TASK DETAILS:
Starting at the top of the entries, restate word for word each line up to and including the one with "def State.toAlign (s".

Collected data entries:
-- ==== Sys2Proof/Machine/Converters.lean ====
section
/-! DEFINITION. Converter chiplets: attenuators, channel changes, calibration and observation plans (R133, R134, R139 to R154). -/
namespace Sys2Proof.Machine
open Sys2Proof

/-- The next ALIGN pulse, every 1,024 REFCLK periods (R136). -/
def State.toAlign (s : State) : State := s.until (ceilTo 4096 s.now)

/-! Attenuators and roles -/

/-- The slots that take their input from receive channel `c`. -/
def State.fedBy (s : State) (c : Nat) : List Nat := s.active.filter fun i => s.rxIn i == c

/-- A channel's attenuator takes the register's value, and the digital gain of its slots changes by the opposite amount (R133).
Where the lower regulatory maximum applies, the change ramps (R285). (DESIGN CHOICE: log 37) -/
def State.dsaApply (s : State) (n c : Nat) : State :=
  let d := s.get (CNV.RX_CFG.DSA n c)
  let old := s.dsaOf (4 * n + c)
  if d = old then s
  else
    let s := s.modChip n fun x => { x with dsa := Tab.set 0 x.dsa c d }
    (s.fedBy (4 * n + c)).foldl (fun s i =>
      let up := 20 * ((d : Int) - old)
      let old := sext 12 (s.get (SLP.GAIN_STAT.APPLIED i))
      let new := clampInt (-2047) 2047 (old + up)
      let s := s.modSlot i fun x => { x with dsaGain := x.dsaGain + up }
      if old = -2048 then s
      else if (s.regMax i).any fun m => decide (m < 5 * old) then s.takeGain i (s.get (SLP.GAIN_STAT.LIMIT i), new)
      else (s.modSlot i fun x => { x with gainFrom := x.gainFrom * gainAmp up / gainAmp 0 }).set (SLP.GAIN_STAT.APPLIED i) (toField 12 new)) s

def execDsaChangeApply (n : Fin 8) (s : State) : Host.Outcome State Fault Refusal :=
  .next (if s.clkOn (35 + n) then (List.range 4).foldl (fun s c => s.dsaApply n c) s.toAlign else s)

/-- A write of RX_CFG or TX_CFG; a new role or full scale of a channel that an enabled slot names is dropped with CH_BUSY (R134).
(DESIGN CHOICE: log 37) -/
def State.chanWrite (s : State) (m n a : Nat) (v : Word) : State :=
  let c := a % 16 / 4
  let tx := a % 0x1000 / 16 == 5
  let k := if tx then 32 + 4 * n + c else 4 * n + c
  let new := if tx then (CNV.TX_CFG.ROLE n c).of v != s.get (CNV.TX_CFG.ROLE n c) || (CNV.TX_CFG.FS n c).of v != s.get (CNV.TX_CFG.FS n c)
    else (CNV.RX_CFG.ROLE n c).of v != s.get (CNV.RX_CFG.ROLE n c)
  if new && s.enabled.any (s.names k) then s.fire (0x10 + n) CNV.src.CH_BUSY { master := m } else s.writeReg a v

/-! Channel changes -/

/-- Why a write that starts a channel change is refused; 0 where it is not (R142). -/
def State.changeCause (s : State) (n : Nat) : Nat :=
  if s.flag (SYN.SYN_STAT.BUSY n) then 1
  else if s.flag IDN.PROFILE.PENDING then 2
  else if s.flag PWR.PWR_CMD.BUSY then 3
  else if s.pfRuns then 4
  else if !s.flag CLK.OSC_STAT.REF_OK then 5
  else 0

/-- Why a write of EN = 0 is refused; 0 where it is not (R142). (DESIGN CHOICE: log 37) -/
def State.stopCause (s : State) (n : Nat) : Nat :=
  if s.flag (SYN.SYN_STAT.BUSY n) then 1
  else if s.flag PWR.PWR_CMD.BUSY then 3
  else if s.enabled.any (s.onChiplet n) then 6
  else if s.get (CLK.ISL_CLK.SRC (35 + n)) = 2 then 7
  else 0

/-- A write of SYN_CTL is refused (R142). -/
def State.changeRefuse (s : State) (m n c : Nat) : State := (s.set (SYN.SYN_CTL.REFUSE n) c).fire 0x0D SYN.src.CHG_REFUSED { master := m }
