-- ==== Sys2Proof/Machine/Links.lean ====
section
/-! DEFINITION. Exports, Chicory lanes, IEEE 1588 time and frame queues, and cascade references (R177 to R183, R187). -/
namespace Sys2Proof.Machine
open Sys2Proof

/-! Exports -/

/-- Export weight on a lane of all exporting slots but one, by their registers (R177). -/
def State.laneOthers (s : State) (i l : Nat) : Nat :=
  (((List.range 512).filter fun j => j != i && s.flag (SLP.EXPORT.EN j) && s.get (SLP.EXPORT.LANE j) == l).map fun j =>
    s.expWeight j (s.assemble [SLP.EXPORT.EN j, SLP.EXPORT.FMT j])).sum

/-- A write of SLP.EXPORT: dropped where it would exceed 737.28 MS/s on the lane (R177). -/
def State.exportCtl (s : State) (m i : Nat) (v : Word) : State :=
  if 384 < s.laneOthers i (expLane v.toNat) + s.expWeight i v.toNat ∧ tbit v.toNat 31 then s.fwdNote i FWD.src.LANE_FULL m
  else (s.writeReg (slotBase i + 0x24) v).modExp i fun x => { x with changeAt := some s.now }

/-- A write of EXPORT by a master. -/
def State.exportWrite (s : State) (m : Master) (i : Nat) (v : Word) : State :=
  s.guarded m (slotBase i + 0x24) v fun t => t.exportCtl m.num i v

def execExportWrite (m : Master) (i : Fin 512) (v : Word) (s : State) : Host.Outcome State Fault Refusal :=
  ok (s.exportWrite m i v)

/-- A change of EXPORT takes effect at the next common frame boundary; a new stream counts from 0 (R178, R179). -/
def State.exportApply (s : State) (i : Nat) : State :=
  match (s.exp i).changeAt with
  | none => s
  | some t =>
    let s := s.until (s.frameAt t)
    let w := s.assemble (fieldsAt (slotBase i + 0x24))
    let r := s.exportLast i
    (((r.1.modExp i fun _ => { live := w }).exportBegin i).syncLoad).frameDrop i r.2

def execExportChangeApply (i : Fin 512) (s : State) : Host.Outcome State Fault Refusal := ok (s.exportApply i)

/-- A stream runs from PREP to the end of the drain; in STANDBY there are no streams (R79, R178). -/
def execExportFrameSend (i : Fin 512) (fits : Bool) (s : State) : Host.Outcome State Fault Refusal :=
  ok (if s.streams i ∧ !(s.slot i).inReset then s.exportFrame i fits else s)

/-! Lanes -/

/-- A lane that was UP loses block lock for 125 µs: it detects a local fault, and hears nothing of a remote one (R181).
(DEDUCED: log 71) -/
def State.laneLoss (s : State) (l : Nat) : State :=
  if s.flag (LNK.LANE_STAT.UP l) then
    (((s.set (LNK.LANE_STAT.UP l) 0).set (LNK.LANE_STAT.LFAULT l) 1).set (LNK.LANE_STAT.RFAULT l) 0).fire 0x2B LNK.src.LANE_FAIL {}
  else s

def execLaneBlockLockLoss (l : Fin 16) (s : State) : Host.Outcome State Fault Refusal := ok (s.laneLoss l)

/-- An enabled lane holds block lock; `remote` tells whether its partner sends remote fault (R181). (DEDUCED: log 71) -/
def State.laneGain (s : State) (l : Nat) (remote : Bool) : State :=
  if s.flag (LNK.LANE_CTL.EN l) ∧ s.clkOn 3 ∧ !s.resetting 0x2B then
    ((s.set (LNK.LANE_STAT.UP l) 1).set (LNK.LANE_STAT.LFAULT l) 0).put (LNK.LANE_STAT.RFAULT l) remote
  else s

def execLaneBlockLockGained (l : Fin 16) (s : State) (remote : Bool := false) : Host.Outcome State Fault Refusal := .next (s.laneGain l remote)

/-- A write of LANE_CTL: a lane that is powered detects a local fault until it holds block lock, and an unpowered one holds and detects
nothing (R181). (DEDUCED: log 71) -/
def State.laneCtl (s : State) (l : Nat) (v : Word) : State :=
  let was := s.flag (LNK.LANE_CTL.EN l)
  let s := s.writeReg (0x2B100 + 0x20 * l) v
  if s.flag (LNK.LANE_CTL.EN l) then (if was then s else s.set (LNK.LANE_STAT.LFAULT l) 1)
  else ((s.set (LNK.LANE_STAT.UP l) 0).set (LNK.LANE_STAT.LFAULT l) 0).set (LNK.LANE_STAT.RFAULT l) 0

/-! Parity of a channel word -/

/-- A channel word on the way of slot `i` fails its parity check: the receiving stage takes a zero word marked invalid in its place, and
the source resets the chip (R68, R69). -/
def State.wordBad (s : State) (i : Nat) : State :=
  let s := if s.active.contains i then
    ((s.count (SLP.SLOT_CNT.INVALID i) 1).fire (0x40 + i / 8) SLP.src.INVALID { slot := some i }).obsReset i else s
  s.fire 0x03 CLK.src.HS_PARITY {}

def execHsParity (s : State) (slot : Fin 512 := 0) : Host.Outcome State Fault Refusal := ok (s.wordBad slot)

/-! Time -/

/-- One nanosecond in the units of Lnk.num. -/
abbrev nsUnit : Int := 3072000000000000

/-- The time takes PTP_LD_SEC and PTP_LD_NS (R182). -/
def State.ptpLoad (s : State) : State :=
  let sec := s.get LNK.PTP_LD_SEC_HI.SEC * 2 ^ 32 + s.get LNK.PTP_LD_SEC_LO.SEC
  let s := s.settleLnk
  { s with lnk := { s.lnk with num := ((sec * 1000000000 + s.get LNK.PTP_LD_NS.NS : Nat) : Int) * nsUnit } }.set LNK.PTP_CTL.SET 1

/-- The time moves by PTP_STEP (R182). (DESIGN CHOICE: log 66) -/
def State.ptpMove (s : State) : State :=
  let s := s.settleLnk
  { s with lnk := { s.lnk with num := max 0 (s.lnk.num + sext 32 (s.get LNK.PTP_STEP.NS) * nsUnit) } }.set LNK.PTP_CTL.SET 1

/-- The effect of a write of PTP_CTL (R182). -/
def State.ptpCtl (s : State) (v : Word) : State :=
  let s := if v.getLsbD 0 then s.ptpLoad else if v.getLsbD 1 then s.set LNK.PTP_CTL.LPEND 1 else if v.getLsbD 2 then s.ptpMove else s
  if v.getLsbD 3 then { (s.set LNK.PTP_CTL.VALID 1) with lnk := { s.lnk with beatAt := s.now } } else s

/-- At most one of LOAD_NOW, LOAD_PPS and STEP is set (R182). -/
def ptpOne (v : Word) : Bool := (v.getLsbD 0).toNat + (v.getLsbD 1).toNat + (v.getLsbD 2).toNat ≤ 1

/-- A write of PTP_CTL by a master. -/
def State.ptpCtlWrite (s : State) (m : Master) (v : Word) : State := s.guardedBy m 0x2B040 v (fieldsAt 0x2B040) (ptpOne v) fun t => t.ptpCtl v

def execPtpLoadNow (m : Master) (v : Word) (s : State) : Host.Outcome State Fault Refusal := ok (s.ptpCtlWrite m v)

def execPtpLoadPps (m : Master) (v : Word) (s : State) : Host.Outcome State Fault Refusal := ok (s.ptpCtlWrite m v)

def execPtpStep (m : Master) (v : Word) (s : State) : Host.Outcome State Fault Refusal := ok (s.ptpCtlWrite m v)

def execPtpBeat (m : Master) (v : Word) (s : State) : Host.Outcome State Fault Refusal := ok (s.ptpCtlWrite m v)

/-- 2 s pass without a BEAT (R182). -/
def execPtpValidExpiry (s : State) : Host.Outcome State Fault Refusal :=
  .next (if s.flag LNK.PTP_CTL.VALID then (s.until (s.lnk.beatAt + ms 2000)).set LNK.PTP_CTL.VALID 0 else s)

/-- A rising edge of PPS_IN latches the time, and completes a pending load (R182). (DESIGN CHOICE: log 66) -/
def State.ppsEdge (s : State) : State :=
  if !s.clkOn 3 || s.resetting 0x2B then s
  else
    let s := { s with lnk := { s.lnk with pps := s.linkTime } }
    if s.flag LNK.PTP_CTL.LPEND then s.ptpLoad.set LNK.PTP_CTL.LPEND 0 else s

def execPpsInEdge (s : State) : Host.Outcome State Fault Refusal := .next s.ppsEdge

/-- What a read of TIME_SEC_HI latches (R182). (DESIGN CHOICE: log 15) -/
def State.latchTime (s : State) : State :=
  let t := s.linkTime
  (((s.set LNK.TIME_SEC_HI.SEC (t.1 / 2 ^ 32)).set LNK.TIME_SEC_LO.SEC t.1).set LNK.TIME_NS.NS t.2)

def execPtpTimeRead (m : Master) (s : State) : Host.Outcome State Fault Refusal :=
  .next (s.ask.readBy m 0x2B058 (fun t => t.linkTime.1 / 2 ^ 32) State.latchTime)

/-- A write of PTP_RATE changes the rate from this instant on (R182). -/
def State.rateWrite (s : State) (v : Word) : State := s.settleLnk.writeReg 0x2B054 v

/-! Frame queues -/

/-- RXQ_STAT and the receive timestamp show the head frame (R183). -/
def State.syncRxq (s : State) : State :=
  let n := s.lnk.rxq.length
  let h := s.lnk.rxq.headD {}
  let s := (((s.put LNK.RXQ_STAT.VALID (0 < n)).set LNK.RXQ_STAT.LANE h.lane).set LNK.RXQ_STAT.LEVEL n).set LNK.RXQ_STAT.LEN h.data.length
  ((s.set LNK.RXQ_TS_SEC_HI.SEC (h.sec / 2 ^ 32)).set LNK.RXQ_TS_SEC_LO.SEC h.sec).set LNK.RXQ_TS_NS.NS h.ns

/-- A frame of EtherType 0x88F7 arrives on a lane (R183). -/
def State.ptpFrame (s : State) (l : Nat) (data : List Byte) : State :=
  if !s.flag (LNK.LANE_CTL.EN l) || !s.clkOn 3 || s.resetting 0x2B then s
  else if 128 < data.length || 16 ≤ s.lnk.rxq.length then s.count LNK.RXQ_STAT.DROP 1
  else
    let t := s.linkTime
    let s : State := { s with lnk := { s.lnk with rxq := s.lnk.rxq ++ [{ lane := l, sec := t.1, ns := t.2, data := data.map (·.toNat) }] } }
    s.syncRxq

def execPtpFrameReceive (l : Fin 16) (data : List Byte) (s : State) : Host.Outcome State Fault Refusal := .next (s.ptpFrame l data)

/-- Four bytes as a word, the first in bits 31:24, zero-padded. -/
def beWord (l : List Nat) : Nat := l.getD 0 0 * 2 ^ 24 + l.getD 1 0 * 2 ^ 16 + l.getD 2 0 * 2 ^ 8 + l.getD 3 0

/-- The next four bytes of the head frame (R183). (DESIGN CHOICE: log 66) -/
def State.rxqWord (s : State) : Nat := beWord ((s.lnk.rxq.headD {}).data.drop s.lnk.rxPos)

/-- The data pointer advances within a head frame. (DESIGN CHOICE: log 66) -/
def State.rxqNext (s : State) : State :=
  if s.lnk.rxq.isEmpty then s else { s with lnk := { s.lnk with rxPos := s.lnk.rxPos + 4 } }

def execRxqDataRead (m : Master) (s : State) : Host.Outcome State Fault Refusal := .next (s.ask.readBy m 0x2B080 State.rxqWord State.rxqNext)

/-- A write of RXQ_POP (R183). -/
def State.rxqPop (s : State) (v : Word) : State :=
  if v.getLsbD 0 then
    let t : State := { s with lnk := { s.lnk with rxq := s.lnk.rxq.drop 1, rxPos := 0 } }
    t.syncRxq
  else s

/-- A write of RXQ_POP by a master. -/
def State.rxqPopWrite (s : State) (m : Master) (v : Word) : State :=
  s.guarded m 0x2B084 v fun t => t.rxqPop v

def execRxqPop (m : Master) (v : Word) (s : State) : Host.Outcome State Fault Refusal := ok (s.rxqPopWrite m v)

/-- A write of TXQ_DATA appends four bytes, the first from bits 31:24, to a buffer of 128 bytes; a write beyond them does nothing (R183).
(DESIGN CHOICE: log 66) -/
def State.txqData (s : State) (v : Word) : State :=
  if s.lnk.tx.length < 128 then { s with lnk := { s.lnk with tx := s.lnk.tx ++ (leBytes 4 v.toNat).reverse } } else s

/-- A write of TXQ_DATA by a master. -/
def State.txqDataWrite (s : State) (m : Master) (v : Word) : State :=
  s.guarded m 0x2B08C v fun t => t.txqData v

def execTxqDataWrite (m : Master) (v : Word) (s : State) : Host.Outcome State Fault Refusal := ok (s.txqDataWrite m v)

/-- A write of TXQ_CTL: GO sends the buffer on the lane and with the length that the write gives; a GO while BUSY is dropped (R183). -/
def State.txqCtl (s : State) (v : Word) : State :=
  if v.getLsbD 8 then (if s.flag LNK.TXQ_CTL.BUSY then s else
    let s := (s.writeReg 0x2B088 v).set LNK.TXQ_CTL.BUSY 1
    { s with lnk := { s.lnk with txGo := (s.get LNK.TXQ_CTL.LANE, s.get LNK.TXQ_CTL.LEN) } }) else s.writeReg 0x2B088 v

/-- A write of TXQ_CTL by a master. -/
def State.txqCtlWrite (s : State) (m : Master) (v : Word) : State :=
  s.guarded m 0x2B088 v fun t => t.txqCtl v

def execTxqSend (m : Master) (v : Word) (s : State) : Host.Outcome State Fault Refusal := ok (s.txqCtlWrite m v)

/-- A queue frame on its lane: the bytes of the buffer that its length takes, zeros where the buffer holds fewer, and the FCS (R183).
(DESIGN CHOICE: log 66) -/
def State.txqBytes (s : State) : List Nat :=
  let d := (List.range s.lnk.txGo.2).map fun j => s.lnk.tx.getD j 0
  d ++ leBytes 4 (crc32 d)

/-- The frame leaves on the lane that its GO named: its bytes, its timestamp, BUSY, the empty buffer. On a lane that is off or down no frame
leaves, but the command ends the same way (R183). (DESIGN CHOICE: log 66) -/
def State.txqSent (s : State) : State :=
  if s.flag LNK.TXQ_CTL.BUSY then
    let t := s.linkTime
    let l := s.lnk.txGo.1
    let bytes := s.txqBytes
    let s := ((s.set LNK.TXQ_TS_SEC_HI.SEC (t.1 / 2 ^ 32)).set LNK.TXQ_TS_SEC_LO.SEC t.1).set LNK.TXQ_TS_NS.NS t.2
    let s := { s.set LNK.TXQ_CTL.BUSY 0 with lnk := { s.lnk with tx := [] } }
    if s.laneUp l then
      let s := s.wrap (LNK.TX_CNT.SENT l)
      { s with lnk := { s.lnk with txSent := Tab.set [] s.lnk.txSent l bytes } }
    else s
  else s

def execTxqFrameSent (s : State) : Host.Outcome State Fault Refusal := .next s.txqSent

/-! Cascade references -/

/-- The number that bytes `lo` to `lo + n - 1` of a frame spell, most significant byte first. -/
def beAt (d : List Nat) (lo n : Nat) : Nat := ((d.drop lo).take n).foldl (fun x b => 256 * x + b % 256) 0

/-- A frame ends with its FCS (R179). -/
def fcsOk (d : List Nat) : Bool := ofLeBytes (d.drop (d.length - 4)) == crc32 (d.take (d.length - 4))

/-- The external references that the stream of a slot on a lane feeds (R187). -/
def State.extRefs (s : State) (l slot : Nat) : List Nat :=
  (List.range 16).filter fun k => s.flag (CAN.EXT_REF.EN k) && s.get (CAN.EXT_REF.LANE k) == l && s.get (CAN.EXT_REF.SLOT k) == slot

/-- A frame of an external reference's stream: it keeps the reference valid where its point is transmit and it arrives within 100 µs of
its TIME; a later one is counted (R187). -/
def State.cascadeRef (s : State) (l k point : Nat) (age : Int) : State :=
  if point = 2 ∧ -100000 ≤ age ∧ age ≤ 100000 then s.set (CAN.EXT_REF.LIVE k) 1
  else if 100000 < age then ((s.set (CAN.EXT_REF.LIVE k) 0).count (LNK.RX_CNT.LATE l) 1).fire 0x20 CAN.src.EXTREF_LATE {}
  else s.set (CAN.EXT_REF.LIVE k) 0

/-- A frame arrives on a lane: with a bad FCS, an EtherType that the lane does not take or a version other than 1 it is discarded and
counted; one of EtherType 0x88F7 enters the receive queue; an export frame serves the external references of its stream (R181, R183,
R187). -/
def State.cascade (s : State) (l : Nat) (data : List Byte) : State :=
  let d := data.map (·.toNat)
  if !s.laneUp l then s
  else if d.length < 18 ∨ !fcsOk d then s.count (LNK.RX_CNT.BAD l) 1
  else if beAt d 12 2 = 0x88F7 then s.ptpFrame l (data.take (data.length - 4))
  else if beAt d 12 2 ≠ s.get (LNK.LANE_CTL.ETYPE l) ∨ beAt d 14 1 / 16 ≠ 1 then s.count (LNK.RX_CNT.BAD l) 1
  else if !s.flag (LNK.LANE_CTL.RX_EN l) || s.stopped 0x20 then s
  else
    let age : Int := s.linkNum / 3072000000000000 - ((beAt d 22 6 * 1000000000 + beAt d 28 4 : Nat) : Int)
    (s.extRefs l (beAt d 16 2 % 512)).foldl (fun s k => s.cascadeRef l k (beAt d 15 1 / 64) age) s

def execCascadeFrameReceive (l : Fin 16) (data : List Byte) (s : State) : Host.Outcome State Fault Refusal := ok (s.cascade l data)

/-- The frames of an external reference's stream stop (R187). -/
def execExtRefStreamLoss (k : Fin 16) (s : State) : Host.Outcome State Fault Refusal := .next (s.set (CAN.EXT_REF.LIVE k) 0)

end Sys2Proof.Machine
end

ANSWER TO THE EXERCISE:
-- ==== Sys2Proof/Machine/Converters.lean ====
section
/-! DEFINITION. Converter chiplets: attenuators, channel changes, calibration and observation plans (R133, R134, R139 to R154). -/
namespace Sys2Proof.Machine
open Sys2Proof

/-- The next ALIGN pulse, every 1,024 REFCLK periods (R136). -/
def State.toAlign (s : State) : State := s.until (ceilTo 4096 s.now)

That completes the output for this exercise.